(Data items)
Content starts

theorem test_hyps_orres :
    atResidency.projected 10 = sparse ∧ sparse.owner = atResidency.devId ∧ sparse.blocks = 2 ∧ counterAt atResidency 0x2040 = 0
    ∧ leNat (atResidency.ctlRead atResidency.running (0x2040 + 16) 8) = 0 ∧ leNat (atResidency.ctlRead atResidency.running (0x2040 + 24) 8) = 2
    ∧ leWord (atResidency.ctlRead atResidency.running (0x2040 + 64) 8) = 0x4000000000100000
    ∧ leWord (atResidency.ctlRead atResidency.running (0x2040 + 72) 8) = 0 ∧ atResidency.msys.objCount = 64 ∧ atResidency.msys.absentPages = [] := by
  decide +kernel

/-- ORRES while another core's ORRES of the object waits at its hub. -/
def atBusyHub : State :=
  { atResidency with msys := { atResidency.msys with hub := [{ handle := 10, op := .orres 1 1 [0] 4, counter := 0, ctx := 0, fid := none, performed := false, oldGen := 0, readers := [] }] } }

theorem test_orres_waits :
    atResidency.msys.hub = [] ∧ atResidency.msys.relocs = []
    ∧ shown (exec (.orres 1 2) atBusyHub) (fun t => ((t.ctl 0).wait, t.msys.hub.map (·.op))) =
      some (.orres 10 0x2040 0, [.orres 1 1 [0] 4, .orres 0 0 [0x4000000000100000, 0] 0]) := by
  decide +kernel

theorem test_hyps_orres_entries : entryRejected 0 sparse 0x4000000000100000 = false ∧ entryRejected 0 sparse 0 = false := by
  decide +kernel

/-- A launch record's first words at 0x30040, named by g1: 3 units of 64 bytes, launch id 77. -/
def atLaunch (n : Nat) (w : Wait) : State :=
  let s := withBytes (withObjs (atCtl fun c => { c.setReg 1 (9 + 0x40 * 2^24) with wait := w })) 0x30040 (leBytes 8 0x300 ++ leBytes 8 0x10000004D)
  { s with host := { s.host with ctxLaunches := List.replicate n (0, { places := runPlaces 0, parent := some 0, ended := false, partMask := 1, cap := 0, queue := none }) } }

theorem test_launch :
    shown (exec (.lnch 5 1) (atLaunch 0 .none)) (fun t => ((t.ctl 0).reg 5, t.host.ctxLaunches.map fun q => (q.1, q.2.places))) = some (0x4D00000000, [(0, runPlaces 0x30040)])
    ∧ regAfter (.lnch 5 2) (atLaunch 0 .none) 5 = some 0x1000
    ∧ shown (exec (.lnch 5 1) (atLaunch 16 .none)) (fun t => (t.ctl 0).wait) = some (.launch 5 (runPlaces 0x30040))
    ∧ shown (exec (.lnchAccept 0) (atLaunch 15 (.launch 5 (runPlaces 0x30040)))) (fun t => ((t.ctl 0).reg 5, t.host.ctxLaunches.length)) = some (0x4D00000000, 16) := by
  decide +kernel

/-- The table page of the object of the record is absent. -/
def atLostRecord : State := { atLaunch 0 .none with msys := { (atLaunch 0 .none).msys with absentPages := [0] } }

theorem test_launch_unreadable :
    (match atLostRecord.launchRecord 0 9 0x40 with | .unreadable _ => true | _ => false) = true ∧ regAfter (.lnch 5 1) atLostRecord 5 = some 0x1000 := by
  decide +kernel

theorem test_hyps_launch :
    let s := atLaunch 0 .none
    s.launchRecord 0 9 0x40 = .at (runPlaces 0x30040) ∧ s.launchRecord 0 3 0 = .rejected 1 ∧ handleOf (s.running.reg 1) = 9 ∧ (s.running.reg 1).toNat / 2^24 = 0x40
    ∧ (s.ctx? 0).isSome = true := by
  decide +kernel
/-! ### V (R136 to R158): 1.0 is 0x3FF0…, 2.0 0x4000…, 3.0 0x4008…, 4.0 0x4010…, 6.0 0x4018…, 8.0 0x4020…, 0.5 0x3FE0…, -2.0 0xC000… -/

Content ends

> [To do] Reproduce the preceding records exactly and completely.

> [Result of the exercise]
theorem test_hyps_orres :
    atResidency.projected 10 = sparse ∧ sparse.owner = atResidency.devId ∧ sparse.blocks = 2 ∧ counterAt atResidency 0x2040 = 0
    ∧ leNat (atResidency.ctlRead atResidency.running (0x2040 + 16) 8) = 0 ∧ leNat (atResidency.ctlRead atResidency.running (0x2040 + 24) 8) = 2
    ∧ leWord (atResidency.ctlRead atResidency.running (0x2040 + 64) 8) = 0x4000000000100000
    ∧ leWord (atResidency.ctlRead atResidency.running (0x2040 + 72) 8) = 0 ∧ atResidency.msys.objCount = 64 ∧ atResidency.msys.absentPages = [] := by
  decide +kernel

/-- ORRES while another core's ORRES of the object waits at its hub. -/
def atBusyHub : State :=
  { atResidency with msys := { atResidency.msys with hub := [{ handle := 10, op := .orres 1 1 [0] 4, counter := 0, ctx := 0, fid := none, performed := false, oldGen := 0, readers := [] }] } }

theorem test_orres_waits :
    atResidency.msys.hub = [] ∧ atResidency.msys.relocs = []
    ∧ shown (exec (.orres 1 2) atBusyHub) (fun t => ((t.ctl 0).wait, t.msys.hub.map (·.op))) =
      some (.orres 10 0x2040 0, [.orres 1 1 [0] 4, .orres 0 0 [0x4000000000100000, 0] 0]) := by
  decide +kernel

theorem test_hyps_orres_entries : entryRejected 0 sparse 0x4000000000100000 = false ∧ entryRejected 0 sparse 0 = false := by
  decide +kernel

/-- A launch record's first words at 0x30040, named by g1: 3 units of 64 bytes, launch id 77. -/
def atLaunch (n : Nat) (w : Wait) : State :=
  let s := withBytes (withObjs (atCtl fun c => { c.setReg 1 (9 + 0x40 * 2^24) with wait := w })) 0x30040 (leBytes 8 0x300 ++ leBytes 8 0x10000004D)
  { s with host := { s.host with ctxLaunches := List.replicate n (0, { places := runPlaces 0, parent := some 0, ended := false, partMask := 1, cap := 0, queue := none }) } }

theorem test_launch :
    shown (exec (.lnch 5 1) (atLaunch 0 .none)) (fun t => ((t.ctl 0).reg 5, t.host.ctxLaunches.map fun q => (q.1, q.2.places))) = some (0x4D00000000, [(0, runPlaces 0x30040)])
    ∧ regAfter (.lnch 5 2) (atLaunch 0 .none) 5 = some 0x1000
    ∧ shown (exec (.lnch 5 1) (atLaunch 16 .none)) (fun t => (t.ctl 0).wait) = some (.launch 5 (runPlaces 0x30040))
    ∧ shown (exec (.lnchAccept 0) (atLaunch 15 (.launch 5 (runPlaces 0x30040)))) (fun t => ((t.ctl 0).reg 5, t.host.ctxLaunches.length)) = some (0x4D00000000, 16) := by
  decide +kernel

/-- The table page of the object of the record is absent. -/
def atLostRecord : State := { atLaunch 0 .none with msys := { (atLaunch 0 .none).msys with absentPages := [0] } }

theorem test_launch_unreadable :
    (match atLostRecord.launchRecord 0 9 0x40 with | .unreadable _ => true | _ => false) = true ∧ regAfter (.lnch 5 1) atLostRecord 5 = some 0x1000 := by
  decide +kernel

theorem test_hyps_launch :
    let s := atLaunch 0 .none
    s.launchRecord 0 9 0x40 = .at (runPlaces 0x30040) ∧ s.launchRecord 0 3 0 = .rejected 1 ∧ handleOf (s.running.reg 1) = 9 ∧ (s.running.reg 1).toNat / 2^24 = 0x40
    ∧ (s.ctx? 0).isSome = true := by
  decide +kernel
/-! ### V (R136 to R158): 1.0 is 0x3FF0…, 2.0 0x4000…, 3.0 0x4008…, 4.0 0x4010…, 6.0 0x4018…, 8.0 0x4020…, 0.5 0x3FE0…, -2.0 0xC000… -/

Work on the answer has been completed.